● PROMPT: In the entries below, find every line with the string "Machine" and copy it.
=== INFORMATION PROVIDED ===
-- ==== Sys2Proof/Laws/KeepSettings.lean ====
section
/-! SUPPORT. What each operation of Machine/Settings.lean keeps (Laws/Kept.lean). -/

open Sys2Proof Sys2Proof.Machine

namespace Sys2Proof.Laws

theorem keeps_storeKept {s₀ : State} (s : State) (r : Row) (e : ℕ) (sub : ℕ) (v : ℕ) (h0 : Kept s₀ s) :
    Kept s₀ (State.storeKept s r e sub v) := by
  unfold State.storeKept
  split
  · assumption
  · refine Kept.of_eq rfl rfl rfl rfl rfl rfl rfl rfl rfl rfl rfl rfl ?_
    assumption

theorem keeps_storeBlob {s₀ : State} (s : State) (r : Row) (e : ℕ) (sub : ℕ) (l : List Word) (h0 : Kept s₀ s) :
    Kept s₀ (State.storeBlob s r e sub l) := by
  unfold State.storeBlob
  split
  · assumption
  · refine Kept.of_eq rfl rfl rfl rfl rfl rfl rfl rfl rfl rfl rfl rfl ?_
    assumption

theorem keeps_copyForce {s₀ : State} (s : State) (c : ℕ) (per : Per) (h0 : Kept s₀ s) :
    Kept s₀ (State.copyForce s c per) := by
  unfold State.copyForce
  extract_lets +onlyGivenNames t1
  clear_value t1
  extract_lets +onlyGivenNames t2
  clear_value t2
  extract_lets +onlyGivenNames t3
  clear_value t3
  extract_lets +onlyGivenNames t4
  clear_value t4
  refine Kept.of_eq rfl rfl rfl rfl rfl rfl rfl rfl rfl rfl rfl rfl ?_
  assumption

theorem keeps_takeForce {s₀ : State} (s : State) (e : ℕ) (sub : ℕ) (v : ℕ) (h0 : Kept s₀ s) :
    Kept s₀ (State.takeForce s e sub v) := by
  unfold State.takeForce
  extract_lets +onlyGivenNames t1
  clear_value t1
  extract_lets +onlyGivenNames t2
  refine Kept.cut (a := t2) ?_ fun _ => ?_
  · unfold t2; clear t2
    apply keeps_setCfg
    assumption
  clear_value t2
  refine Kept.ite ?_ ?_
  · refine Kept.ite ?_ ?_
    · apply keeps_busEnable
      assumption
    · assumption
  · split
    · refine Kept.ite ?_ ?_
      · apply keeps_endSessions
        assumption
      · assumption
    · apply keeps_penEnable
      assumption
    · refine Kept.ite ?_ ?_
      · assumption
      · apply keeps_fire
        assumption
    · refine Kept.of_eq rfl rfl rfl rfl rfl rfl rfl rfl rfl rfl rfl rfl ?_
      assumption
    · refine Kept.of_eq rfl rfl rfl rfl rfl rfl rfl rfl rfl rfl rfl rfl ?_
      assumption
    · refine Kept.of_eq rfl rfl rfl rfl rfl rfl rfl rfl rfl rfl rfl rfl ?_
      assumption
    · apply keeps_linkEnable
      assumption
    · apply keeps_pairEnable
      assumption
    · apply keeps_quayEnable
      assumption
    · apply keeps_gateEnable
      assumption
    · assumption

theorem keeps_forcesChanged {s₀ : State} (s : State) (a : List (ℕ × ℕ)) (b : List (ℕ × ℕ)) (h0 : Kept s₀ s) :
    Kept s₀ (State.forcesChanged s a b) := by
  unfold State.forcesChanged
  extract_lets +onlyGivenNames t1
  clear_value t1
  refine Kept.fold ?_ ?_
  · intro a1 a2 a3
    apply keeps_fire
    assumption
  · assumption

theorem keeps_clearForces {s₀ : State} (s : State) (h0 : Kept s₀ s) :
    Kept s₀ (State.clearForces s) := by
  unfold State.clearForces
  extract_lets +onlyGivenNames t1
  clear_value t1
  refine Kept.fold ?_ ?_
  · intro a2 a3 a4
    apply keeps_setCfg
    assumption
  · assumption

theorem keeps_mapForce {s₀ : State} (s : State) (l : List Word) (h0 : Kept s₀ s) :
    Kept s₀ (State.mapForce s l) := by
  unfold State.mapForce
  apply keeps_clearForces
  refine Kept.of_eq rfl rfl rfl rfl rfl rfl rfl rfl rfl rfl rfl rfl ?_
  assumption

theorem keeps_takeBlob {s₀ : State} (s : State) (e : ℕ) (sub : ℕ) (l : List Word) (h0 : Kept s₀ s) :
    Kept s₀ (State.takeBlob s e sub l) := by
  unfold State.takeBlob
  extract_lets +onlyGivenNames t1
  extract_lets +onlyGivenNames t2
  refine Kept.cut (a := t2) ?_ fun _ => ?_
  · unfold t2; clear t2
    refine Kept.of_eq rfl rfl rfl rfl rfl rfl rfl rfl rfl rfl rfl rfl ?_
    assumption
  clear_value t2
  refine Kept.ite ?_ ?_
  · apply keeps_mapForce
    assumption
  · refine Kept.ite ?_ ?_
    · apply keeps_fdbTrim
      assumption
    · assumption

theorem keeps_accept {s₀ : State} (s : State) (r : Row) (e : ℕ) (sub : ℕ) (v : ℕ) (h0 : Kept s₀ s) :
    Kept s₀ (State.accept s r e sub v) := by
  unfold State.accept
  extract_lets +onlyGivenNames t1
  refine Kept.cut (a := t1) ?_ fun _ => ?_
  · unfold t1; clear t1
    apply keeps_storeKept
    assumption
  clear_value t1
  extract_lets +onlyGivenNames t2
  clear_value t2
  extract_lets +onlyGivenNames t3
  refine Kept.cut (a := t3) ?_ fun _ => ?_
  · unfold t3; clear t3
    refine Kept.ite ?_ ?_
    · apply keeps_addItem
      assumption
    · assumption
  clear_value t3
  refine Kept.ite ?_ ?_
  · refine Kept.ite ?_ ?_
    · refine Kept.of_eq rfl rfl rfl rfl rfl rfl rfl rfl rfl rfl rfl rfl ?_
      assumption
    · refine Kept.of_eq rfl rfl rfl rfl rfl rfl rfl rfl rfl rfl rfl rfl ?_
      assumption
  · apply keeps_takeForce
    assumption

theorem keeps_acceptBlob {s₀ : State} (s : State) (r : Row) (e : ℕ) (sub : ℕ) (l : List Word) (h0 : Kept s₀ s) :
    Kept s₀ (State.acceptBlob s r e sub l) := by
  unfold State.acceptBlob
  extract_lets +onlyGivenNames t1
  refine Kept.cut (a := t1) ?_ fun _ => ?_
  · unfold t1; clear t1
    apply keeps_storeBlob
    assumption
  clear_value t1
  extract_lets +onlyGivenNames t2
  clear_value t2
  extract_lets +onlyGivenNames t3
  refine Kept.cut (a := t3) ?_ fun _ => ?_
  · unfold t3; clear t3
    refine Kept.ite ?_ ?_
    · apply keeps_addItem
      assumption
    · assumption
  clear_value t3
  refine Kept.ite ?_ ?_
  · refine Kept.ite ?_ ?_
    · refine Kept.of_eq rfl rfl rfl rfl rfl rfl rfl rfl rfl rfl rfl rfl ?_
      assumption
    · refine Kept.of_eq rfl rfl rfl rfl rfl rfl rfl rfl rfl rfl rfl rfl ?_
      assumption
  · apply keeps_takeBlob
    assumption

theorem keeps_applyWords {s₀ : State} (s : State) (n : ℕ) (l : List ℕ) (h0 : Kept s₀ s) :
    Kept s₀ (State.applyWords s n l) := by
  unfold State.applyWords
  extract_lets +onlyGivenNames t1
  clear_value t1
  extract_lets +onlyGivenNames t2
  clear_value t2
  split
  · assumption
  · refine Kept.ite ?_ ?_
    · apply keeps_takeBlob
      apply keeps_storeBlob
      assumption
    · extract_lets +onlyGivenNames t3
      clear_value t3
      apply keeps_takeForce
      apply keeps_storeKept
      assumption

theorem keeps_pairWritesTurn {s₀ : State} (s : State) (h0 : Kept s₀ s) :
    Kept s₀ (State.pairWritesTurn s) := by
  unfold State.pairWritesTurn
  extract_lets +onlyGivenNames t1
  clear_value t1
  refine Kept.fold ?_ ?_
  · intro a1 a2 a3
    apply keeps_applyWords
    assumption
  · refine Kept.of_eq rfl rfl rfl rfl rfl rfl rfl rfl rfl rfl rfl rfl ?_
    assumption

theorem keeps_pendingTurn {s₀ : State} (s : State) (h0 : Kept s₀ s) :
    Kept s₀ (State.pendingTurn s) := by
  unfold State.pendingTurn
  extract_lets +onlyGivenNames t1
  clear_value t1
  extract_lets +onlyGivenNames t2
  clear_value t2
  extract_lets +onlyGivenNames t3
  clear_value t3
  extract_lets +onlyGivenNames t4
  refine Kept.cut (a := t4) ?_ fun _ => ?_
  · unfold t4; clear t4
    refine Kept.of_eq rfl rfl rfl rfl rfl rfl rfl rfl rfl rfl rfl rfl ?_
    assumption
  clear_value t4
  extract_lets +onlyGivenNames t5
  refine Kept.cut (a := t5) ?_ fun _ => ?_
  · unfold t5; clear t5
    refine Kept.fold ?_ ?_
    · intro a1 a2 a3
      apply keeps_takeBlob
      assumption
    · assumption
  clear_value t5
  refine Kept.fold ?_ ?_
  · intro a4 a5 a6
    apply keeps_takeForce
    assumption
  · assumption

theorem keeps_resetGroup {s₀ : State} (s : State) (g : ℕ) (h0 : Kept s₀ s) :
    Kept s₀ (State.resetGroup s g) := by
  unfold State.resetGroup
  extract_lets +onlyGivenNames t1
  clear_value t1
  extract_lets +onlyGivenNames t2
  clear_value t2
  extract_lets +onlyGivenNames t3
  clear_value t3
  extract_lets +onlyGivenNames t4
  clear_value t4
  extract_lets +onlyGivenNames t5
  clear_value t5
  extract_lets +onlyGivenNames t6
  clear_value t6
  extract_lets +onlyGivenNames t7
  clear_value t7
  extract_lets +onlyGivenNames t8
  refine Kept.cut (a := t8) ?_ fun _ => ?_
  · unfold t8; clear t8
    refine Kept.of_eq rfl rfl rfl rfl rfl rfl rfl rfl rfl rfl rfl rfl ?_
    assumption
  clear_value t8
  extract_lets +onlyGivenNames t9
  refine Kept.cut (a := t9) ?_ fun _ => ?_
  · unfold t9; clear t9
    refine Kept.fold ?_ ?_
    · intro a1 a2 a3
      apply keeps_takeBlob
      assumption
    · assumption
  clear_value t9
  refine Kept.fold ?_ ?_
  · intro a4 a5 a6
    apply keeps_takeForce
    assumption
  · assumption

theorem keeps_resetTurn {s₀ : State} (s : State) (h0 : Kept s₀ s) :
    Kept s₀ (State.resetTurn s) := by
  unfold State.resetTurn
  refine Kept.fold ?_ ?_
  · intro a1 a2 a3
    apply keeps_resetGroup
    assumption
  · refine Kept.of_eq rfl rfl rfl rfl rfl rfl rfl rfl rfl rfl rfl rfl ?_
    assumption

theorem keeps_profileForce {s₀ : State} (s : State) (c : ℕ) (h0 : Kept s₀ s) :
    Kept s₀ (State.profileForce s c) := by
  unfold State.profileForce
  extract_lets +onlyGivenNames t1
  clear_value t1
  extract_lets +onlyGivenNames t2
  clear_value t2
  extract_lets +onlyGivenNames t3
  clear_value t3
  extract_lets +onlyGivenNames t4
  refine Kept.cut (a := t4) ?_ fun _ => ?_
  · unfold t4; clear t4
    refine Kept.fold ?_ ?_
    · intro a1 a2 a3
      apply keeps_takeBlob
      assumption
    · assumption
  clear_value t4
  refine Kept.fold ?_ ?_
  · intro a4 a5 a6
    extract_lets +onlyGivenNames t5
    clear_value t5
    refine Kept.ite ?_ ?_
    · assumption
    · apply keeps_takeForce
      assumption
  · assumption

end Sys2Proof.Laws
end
===
=== INFORMATION PROVIDED ===
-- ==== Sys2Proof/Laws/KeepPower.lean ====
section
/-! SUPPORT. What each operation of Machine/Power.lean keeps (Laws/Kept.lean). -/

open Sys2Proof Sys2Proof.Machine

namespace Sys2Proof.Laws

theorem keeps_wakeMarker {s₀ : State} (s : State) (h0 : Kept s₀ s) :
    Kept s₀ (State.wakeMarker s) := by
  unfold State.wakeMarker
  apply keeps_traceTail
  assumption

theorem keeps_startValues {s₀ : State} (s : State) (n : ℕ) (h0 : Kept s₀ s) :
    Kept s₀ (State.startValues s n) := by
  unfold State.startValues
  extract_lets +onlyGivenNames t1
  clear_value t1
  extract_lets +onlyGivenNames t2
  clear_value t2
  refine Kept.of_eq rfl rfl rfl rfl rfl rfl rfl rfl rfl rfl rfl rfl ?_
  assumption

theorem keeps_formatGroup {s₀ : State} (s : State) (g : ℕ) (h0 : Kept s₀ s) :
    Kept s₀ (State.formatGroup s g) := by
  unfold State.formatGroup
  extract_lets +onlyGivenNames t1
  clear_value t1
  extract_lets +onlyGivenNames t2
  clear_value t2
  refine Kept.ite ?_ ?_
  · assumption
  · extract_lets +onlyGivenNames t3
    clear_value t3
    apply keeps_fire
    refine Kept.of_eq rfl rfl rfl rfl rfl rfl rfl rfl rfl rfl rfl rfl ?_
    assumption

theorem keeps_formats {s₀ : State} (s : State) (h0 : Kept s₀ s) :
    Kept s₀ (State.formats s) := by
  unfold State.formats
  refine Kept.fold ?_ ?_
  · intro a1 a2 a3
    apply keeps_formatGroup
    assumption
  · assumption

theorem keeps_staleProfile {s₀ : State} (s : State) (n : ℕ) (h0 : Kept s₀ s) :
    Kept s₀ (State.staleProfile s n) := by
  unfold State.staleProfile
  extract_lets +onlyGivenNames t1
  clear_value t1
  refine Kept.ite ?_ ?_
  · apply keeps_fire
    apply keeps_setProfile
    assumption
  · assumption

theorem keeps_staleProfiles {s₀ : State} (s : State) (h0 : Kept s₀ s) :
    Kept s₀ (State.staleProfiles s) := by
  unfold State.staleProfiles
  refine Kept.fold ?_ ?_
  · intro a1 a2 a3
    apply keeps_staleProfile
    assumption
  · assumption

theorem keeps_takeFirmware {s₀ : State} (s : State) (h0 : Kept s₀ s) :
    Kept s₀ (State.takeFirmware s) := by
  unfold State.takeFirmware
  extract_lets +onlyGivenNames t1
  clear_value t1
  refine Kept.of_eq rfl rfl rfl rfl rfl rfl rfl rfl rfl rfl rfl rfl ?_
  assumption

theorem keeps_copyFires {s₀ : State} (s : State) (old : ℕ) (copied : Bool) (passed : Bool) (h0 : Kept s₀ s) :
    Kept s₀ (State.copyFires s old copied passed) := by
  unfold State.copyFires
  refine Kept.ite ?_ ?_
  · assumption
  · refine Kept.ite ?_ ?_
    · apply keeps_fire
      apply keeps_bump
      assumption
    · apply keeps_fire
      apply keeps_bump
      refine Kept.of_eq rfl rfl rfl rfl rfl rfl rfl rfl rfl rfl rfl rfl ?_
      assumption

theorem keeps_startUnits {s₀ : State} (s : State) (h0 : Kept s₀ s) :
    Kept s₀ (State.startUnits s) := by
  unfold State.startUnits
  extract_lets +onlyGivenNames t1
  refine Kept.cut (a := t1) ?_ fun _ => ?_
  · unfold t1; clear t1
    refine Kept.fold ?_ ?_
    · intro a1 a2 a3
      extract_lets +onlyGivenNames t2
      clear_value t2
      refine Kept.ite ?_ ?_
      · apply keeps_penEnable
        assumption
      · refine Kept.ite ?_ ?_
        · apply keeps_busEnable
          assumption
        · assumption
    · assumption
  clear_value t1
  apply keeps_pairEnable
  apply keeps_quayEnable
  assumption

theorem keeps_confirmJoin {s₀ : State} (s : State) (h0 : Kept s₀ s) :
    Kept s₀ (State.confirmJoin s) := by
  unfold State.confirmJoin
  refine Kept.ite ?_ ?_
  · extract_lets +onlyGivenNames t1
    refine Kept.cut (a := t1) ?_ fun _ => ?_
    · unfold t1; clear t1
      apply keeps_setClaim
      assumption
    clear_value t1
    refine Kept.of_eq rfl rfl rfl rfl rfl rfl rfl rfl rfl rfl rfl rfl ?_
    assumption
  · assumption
===
=== INFORMATION PROVIDED ===
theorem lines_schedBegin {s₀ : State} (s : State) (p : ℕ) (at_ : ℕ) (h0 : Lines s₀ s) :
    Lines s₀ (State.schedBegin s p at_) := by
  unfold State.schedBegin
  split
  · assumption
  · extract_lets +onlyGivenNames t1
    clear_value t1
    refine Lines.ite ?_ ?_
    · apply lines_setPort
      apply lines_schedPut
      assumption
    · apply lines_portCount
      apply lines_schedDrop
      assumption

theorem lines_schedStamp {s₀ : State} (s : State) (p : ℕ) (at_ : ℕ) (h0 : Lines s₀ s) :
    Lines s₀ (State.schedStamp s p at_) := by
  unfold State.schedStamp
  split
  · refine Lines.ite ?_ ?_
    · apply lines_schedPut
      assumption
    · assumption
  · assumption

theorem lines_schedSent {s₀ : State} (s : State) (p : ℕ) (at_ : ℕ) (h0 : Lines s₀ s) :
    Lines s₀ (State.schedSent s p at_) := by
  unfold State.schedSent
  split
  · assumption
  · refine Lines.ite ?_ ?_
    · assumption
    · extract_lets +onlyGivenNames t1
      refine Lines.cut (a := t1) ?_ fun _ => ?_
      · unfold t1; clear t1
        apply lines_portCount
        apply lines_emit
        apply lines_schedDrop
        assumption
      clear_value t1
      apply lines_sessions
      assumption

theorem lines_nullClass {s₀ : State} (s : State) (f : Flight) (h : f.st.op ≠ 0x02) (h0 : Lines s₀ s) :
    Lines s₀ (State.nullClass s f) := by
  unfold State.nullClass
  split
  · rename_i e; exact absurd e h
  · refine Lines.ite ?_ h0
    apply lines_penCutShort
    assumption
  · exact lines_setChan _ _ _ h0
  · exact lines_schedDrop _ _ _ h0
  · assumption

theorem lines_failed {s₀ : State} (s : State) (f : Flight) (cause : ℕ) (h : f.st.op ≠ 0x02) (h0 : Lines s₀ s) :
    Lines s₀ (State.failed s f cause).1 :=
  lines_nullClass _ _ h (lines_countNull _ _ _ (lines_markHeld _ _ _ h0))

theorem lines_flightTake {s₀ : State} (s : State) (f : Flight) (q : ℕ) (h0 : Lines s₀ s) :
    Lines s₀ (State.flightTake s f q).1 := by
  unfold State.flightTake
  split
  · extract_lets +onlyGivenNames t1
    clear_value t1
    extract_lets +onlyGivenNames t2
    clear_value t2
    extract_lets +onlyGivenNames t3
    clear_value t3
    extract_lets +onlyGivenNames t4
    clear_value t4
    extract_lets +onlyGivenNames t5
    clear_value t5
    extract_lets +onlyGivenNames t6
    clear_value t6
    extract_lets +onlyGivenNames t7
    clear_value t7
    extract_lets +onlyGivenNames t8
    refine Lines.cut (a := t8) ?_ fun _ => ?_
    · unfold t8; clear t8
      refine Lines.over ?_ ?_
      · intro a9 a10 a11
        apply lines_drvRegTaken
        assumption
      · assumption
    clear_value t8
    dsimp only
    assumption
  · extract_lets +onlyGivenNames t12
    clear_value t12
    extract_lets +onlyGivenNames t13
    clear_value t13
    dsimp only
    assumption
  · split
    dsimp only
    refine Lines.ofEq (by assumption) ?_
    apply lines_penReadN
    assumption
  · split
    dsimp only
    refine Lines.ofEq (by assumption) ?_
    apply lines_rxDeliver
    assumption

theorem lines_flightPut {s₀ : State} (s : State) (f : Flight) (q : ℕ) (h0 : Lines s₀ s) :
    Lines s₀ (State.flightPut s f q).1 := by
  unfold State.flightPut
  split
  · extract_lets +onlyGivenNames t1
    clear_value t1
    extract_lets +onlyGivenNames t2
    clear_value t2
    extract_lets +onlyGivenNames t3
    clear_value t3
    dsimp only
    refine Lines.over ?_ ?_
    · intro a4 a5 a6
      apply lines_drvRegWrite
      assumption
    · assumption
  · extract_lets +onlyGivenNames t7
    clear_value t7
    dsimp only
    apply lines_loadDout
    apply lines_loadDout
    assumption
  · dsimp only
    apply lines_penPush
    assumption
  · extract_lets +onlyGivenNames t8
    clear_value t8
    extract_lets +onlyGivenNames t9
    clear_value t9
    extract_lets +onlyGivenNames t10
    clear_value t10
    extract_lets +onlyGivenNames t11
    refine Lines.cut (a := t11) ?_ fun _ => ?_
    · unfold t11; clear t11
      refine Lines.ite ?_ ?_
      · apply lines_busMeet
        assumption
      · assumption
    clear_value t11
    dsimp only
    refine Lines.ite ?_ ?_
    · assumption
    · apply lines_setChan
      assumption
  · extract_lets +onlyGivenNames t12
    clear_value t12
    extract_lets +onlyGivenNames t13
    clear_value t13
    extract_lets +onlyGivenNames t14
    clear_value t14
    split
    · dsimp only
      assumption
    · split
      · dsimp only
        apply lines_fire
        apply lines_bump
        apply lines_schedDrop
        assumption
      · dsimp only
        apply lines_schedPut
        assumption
===
● SOLVED PROBLEM:
/-! SUPPORT. What each operation of Machine/Settings.lean keeps (Laws/Kept.lean). -/
open Sys2Proof Sys2Proof.Machine
/-! SUPPORT. What each operation of Machine/Power.lean keeps (Laws/Kept.lean). -/
open Sys2Proof Sys2Proof.Machine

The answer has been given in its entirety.